Si aceptas la marca y el embalaje del fabricante, el mínimo baja y el plazo se acorta: la fábrica ya tiene molde, firmware y caja. Lo que cambia no es solo el precio: el producto existe con otro nombre, sin exclusividad, y no controlas el firmware ni la continuidad del modelo. Para una primera prueba de mercado suele ser lo correcto; para construir marca, no. Una vía intermedia: pedido mixto de varias referencias y personalización limitada al embalaje.
Qué validar en la muestra, y el riesgo de la aplicación
No se valida un pedido con una muestra, sino con dos o tres unidades: una de ingeniería, una de producción y una que se sella y se firma como referencia del lote aprobado. Sobre ellas se comprueba lo que ninguna foto resuelve: emparejamiento estable en varios teléfonos Android e iOS con ciclos repetidos; latencia en contenido interactivo; autonomía real con ANC encendida y apagada; retención en el oído con movimiento y sudor, el defecto más difícil de corregir después; y la celda por dentro, con trazabilidad de lote. La inspección AQL cubre el resto si el procedimiento funcional se acuerda antes. MeliPrep la trabaja a 299 USD por día de inspector, con muestreo ISO 2859-1 nivel general II y AQL 2,5 / 4,0.

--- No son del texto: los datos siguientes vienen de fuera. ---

-- ==== Sys2Proof/Machine/Special.lean ====
section
/-! DEFINITION. The special registers (R35-R41): their values, their writes, and the redirection of a handler's accesses to another
group of its team (R294-R296). -/

namespace Sys2Proof.Machine

/-- OCNT (R33). -/
def ocntOf (g : Group) : DWord := BitVec.ofNat 64 (g.cntL + g.cntS * 2 ^ 6 + g.cntC * 2 ^ 12 + g.cntT * 2 ^ 18)

/-- TSTATUS (R40) of its fields. -/
def tstatusBits (unf : Word) (tgroup : BitVec 5) (replay ppriv intrap : Bool) : DWord :=
  BitVec.ofNat 64 (bitOf intrap + bitOf ppriv * 2 + bitOf replay * 4 + tgroup.toNat * 2 ^ 8 + unf.toNat * 2 ^ 32)

/-- The landing slot's address, 0 once the slot has been freed (R35, R144). -/
def landingOf (t : Team) : DWord :=
  if t.slotFreed then 0 else BitVec.ofNat 64 (0x01E0400000000000 + t.slot * 0x4000)

/-- A special register of group `g`, which may be the target of a handler; `tg` is the issuer's TGROUP (R35, R294, R295). A target that waits
inside an instruction it has begun shows that instruction's own address as EPC: the choice of this model, log 30. -/
def specialVal (s : State) (g : Group) (tg : BitVec 5) (n : Nat) : DWord :=
  match n with
  | 0 => BitVec.ofNat 64 (gidOf g.key)
  | 1 => BitVec.ofNat 64 s.team.key.team
  | 2 => BitVec.ofNat 64 (spindleFmt s.team.spindle)
  | 3 => BitVec.ofNat 64 (g.laneSlot * 32 + g.quad * 8 + g.laneInQuad)
  | 4 => g.role.setWidth 64
  | 5 => s.team.pgidx.setWidth 64
  | 6 => s.team.pstat.setWidth 64
  | 7 => landingOf s.team
  | 8 => g.ctx.setWidth 64
  | 9 => g.winbase.setWidth 64
  | 10 => BitVec.ofNat 64 g.alloc
  | 11 => g.gang
  | 12 => g.fpctl.setWidth 64
  | 13 => g.cc.bits
  | 14 => g.live.setWidth 64
  | 15 => ocntOf g
  | 16 => g.clk
  | 17 => if s.grid.det then BitVec.ofNat 64 (quantOf g) else 0
  | 18 => BitVec.ofNat 64 (bitOf s.grid.det)
  | 19 => if s.grid.det then g.clk else BitVec.ofNat 64 s.now
  | 20 => g.tvec
  | 21 => g.tcause.setWidth 64
  | 22 => g.tval
  | 23 => if g.intrap then g.epc else if g.key = s.grp.key then g.epc else g.pcNext.getD g.pc
  | 24 =>
    match (if g.key = s.grp.key || g.intrap then none else g.park) with
    | some p => tstatusBits p.mask tg true g.ppriv false
    | none => tstatusBits g.unf tg g.replay g.ppriv g.intrap
  | 25 => g.bwto.setWidth 64
  | 26 => BitVec.ofNat 64 (g.wpHit.toNat * 256 + g.wpEn.toNat)
  | n =>
    if 32 ≤ n && n < 48 then s.team.tshape.getD (n - 32) 0
    else if 48 ≤ n && n < 64 then s.team.tqueue.getD (n - 48) 0
    else 0

/-- The registers that a handler's SMFS and SMTS reach in the group TGROUP names (R294). -/
def redirected (n : Nat) : Bool := [11, 12, 13, 14, 25, 8, 9, 10, 15, 16, 20, 21, 22, 23, 24, 26].contains n

/-- The group that a handler's access concerns: the one TGROUP names in privileged mode with INTRAP = 1, else the issuer (R294). -/
def targetKey (s : State) : GKey :=
  let g := s.grp
  if g.priv && g.intrap && g.tgroup.toNat != g.key.idx then { g.key with idx := g.tgroup.toNat } else g.key

/-- The group of `targetKey`. -/
def targetGroup (s : State) : Group := (findGroup s (targetKey s)).getD s.grp

/-- A group abandons the instruction it is parked in: its unfinished threads do not access, the counter that its issue raised falls, and it goes on
where its EPC says (R295, R149). -/
def abandon (g : Group) : Group :=
  if g.park.isSome then
    { finishHeld g with park := none, replayMask := none, wait := .none, decoded := none, pc := g.pcNext.getD g.pc, pcNext := none }
  else g

/-- Another agent writes the address of a group's next instruction (R295, R400): the instruction there is decoded afresh. A parked instruction, or one
that has taken a first effect and waits, is finished first, since its replay and its wait proceed (R121); what the write does to such a group, and that the
address which EPC reads there, the instruction's own, written back changes nothing, are the choice of this model, log 30. -/
def redirect (v : DWord) (g : Group) : Group :=
  if g.wait.begun || g.park.isSome then { g with pcNext := if v = g.pc then none else some v }
  else { g with pc := v, wait := .none, decoded := none, eccPend := g.eccPend.map EccDue.unnamed }

/-- The issuing group issues nothing more, as at EXIT (R24, R117). -/
def leaveIssue (s : State) : State := onGrp (fun g => { g with phase := .exiting, wait := .none, decoded := none, stallAt := s.cycles }) s

/-- LIVE ← LIVE & value; a group left without a live thread retires as at EXIT (R24, R100), and a parked instruction of it is abandoned (R295).
`now` is false for a handler's target, which retires when it resumes. -/
def clearLive (now : Bool) (v : Word) (g : Group) : Group :=
  let l := g.live &&& v
  if l = 0 then { abandon g with live := l, phase := if now && g.phase = .running then .exiting else g.phase } else { g with live := l }

/-- A write of TSTATUS to a parked group: UNF narrows the replay, one that has begun too, and REPLAY = 0 abandons the instruction (R295). -/
def writeParked (p : Park) (v : DWord) (g : Group) : Group :=
  let unf := v.extractLsb' 32 32
  if tbit v 2 then { g with park := some { p with mask := p.mask &&& unf }, replayMask := g.replayMask.map fun m => m &&& unf } else abandon g

/-- The write of a group-owned special register of the issuer or of a target (R36, R294-R296). `own` holds where the issuer writes its
own, and for a debugger's write. TGROUP is not among these. A handler's write of TSTATUS to a parked target acts by UNF and REPLAY alone; that PPRIV and
INTRAP are ignored there is the choice of this model, log 41. A debugger's write of EPC or TSTATUS reaches what the window shows of a parked group (R405),
and PPRIV and INTRAP as well: the choice of this model, log 30. -/
def writeSpecial (own : Bool) (n : Nat) (v : DWord) (g : Group) : Group :=
  match n with
  | 11 => { g with gang := v &&& 0x1FFFFFFFF }
  | 12 => { g with fpctl := v.extractLsb' 0 3 }
  | 13 => { g with cc := ccOf v }
  | 14 => clearLive own (v.extractLsb' 0 32) g
  | 20 => { g with tvec := v &&& ~~~3 }
  | 21 =>
    if own || g.intrap then { g with tcause := v.extractLsb' 0 8 }
    else { g with posted := some (v.extractLsb' 0 8, g.tval) }
  | 22 => { g with tval := v, posted := g.posted.map fun p => (p.1, v) }
  | 23 =>
    let v := v &&& ~~~3
    if (if own then g.park.isNone else g.intrap) then { g with epc := v } else redirect v g
  | 24 =>
    let unf := v.extractLsb' 32 32
    match (if !own && g.intrap then none else g.park) with
    | some p => writeParked p v (if own then { g with ppriv := tbit v 1, intrap := tbit v 0 } else g)
    | none => { g with unf, replay := tbit v 2, ppriv := tbit v 1, intrap := tbit v 0 }
  | 25 => { g with bwto := if v.extractLsb' 0 32 = 0 then 1 else v.extractLsb' 0 32 }
  | 26 => { g with wpHit := g.wpHit &&& ~~~(v.extractLsb' 8 8), wpEn := v.extractLsb' 0 8 }
  | _ => g

/-- The write of a team-owned special register (R27, R30, R36). -/
def writeTeamSpecial (n : Nat) (v : DWord) (t : Team) : Team :=
  if 32 ≤ n && n < 48 then { t with tshape := t.tshape.set (n - 32) (v &&& 0x3FF3F) }
  else if 48 ≤ n && n < 64 then { t with tqueue := t.tqueue.set (n - 48) (v &&& 0xF) }
  else t

/-- R294: TGROUP stores the issuer's own index or a group that the issuer holds halted; any other value stores the own index. -/
def storeTgroup (v : DWord) (s : State) : State :=
  let x := fieldN v 8 5
  let held := match findGroup s { s.grp.key with idx := x } with
    | some g => g.haltedBy.contains s.grp.key.idx
    | none => false
  onGrp (fun g => { g with tgroup := BitVec.ofNat 5 (if held then x else g.key.idx) }) s

/-- A group whose next instruction another agent has named no longer stalls where it did: one that this has suspended returns to its lane (R171, R315). -/
def unsuspendMoved (k : GKey) (s : State) : State :=
  if (findGroup s k).any fun g => g.park.isNone && g.wait = .none then unsuspend k s else s

/-- `redirect` on a group of the state. -/
def redirectGroup (k : GKey) (v : DWord) (s : State) : State := unsuspendMoved k (updGroup k (redirect (v &&& ~~~3)) s)

/-- SMTS (R36, R294). -/
def smtsEffect (n : Nat) (v : DWord) (s : State) : State :=
  if 32 ≤ n then onTeam (writeTeamSpecial n v) s
  else
    let k := targetKey s
    let own := k = s.grp.key
    let s1 := if own then onGrp (writeSpecial true n v) s
      else
        unsuspendMoved k (updGroup k (writeSpecial false n v) s)
    if n = 24 then storeTgroup v s1 else s1

end Sys2Proof.Machine
end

El otro riesgo no se ve en la muestra: un TWS que depende de una aplicación de un tercero puede dejar de funcionar sin que nadie haya tocado el hardware. La app de emparejamiento y la herramienta de firmware están ligadas al chipset, y un mismo modelo de caja puede producirse con dos chips distintos; aplicar el firmware de uno al otro deja el dispositivo inutilizable. Tres preguntas verificables: quién desarrolla la app y bajo qué cuenta; si el fabricante entregará el firmware firmado y la herramienta de recuperación; y si se compromete por escrito a no cambiar de chipset sin tu aprobación.
México y Brasil: qué se suma en cada destino
Además del UN38.3 y de la declaración de Bluetooth SIG, cada mercado añade su capa, y el trámite se hace antes de embarcar porque los ensayos se practican sobre el producto terminado.
En México, un auricular con Bluetooth es un producto de radio y necesita homologación ante la CRT, que asumió las funciones del IFT, más la NOM de seguridad del equipo electrónico de audio y la NOM de información comercial, que exige etiquetado, instructivos y garantía en español.
En Brasil, la homologación de ANATEL es obligatoria antes de importar para vender, y un fone de ouvido con Bluetooth entra en la categoría de radiación restringida de la Resolución 715/2019. Los ensayos de radio en 2,4 GHz siguen el Ato 14.448/2017, los de compatibilidad electromagnética el Ato 1.120/2018 y los de SAR el Ato 1.630/2021, con límite de 2 W/kg. La homologación se vincula a un titular brasileño, y las certificadoras del país señalan que cada importador debe obtener la suya aunque el producto sea idéntico al de otro importador.
MeliPrep coordina las certificaciones de destino y factura las tasas del laboratorio y del organismo a costo.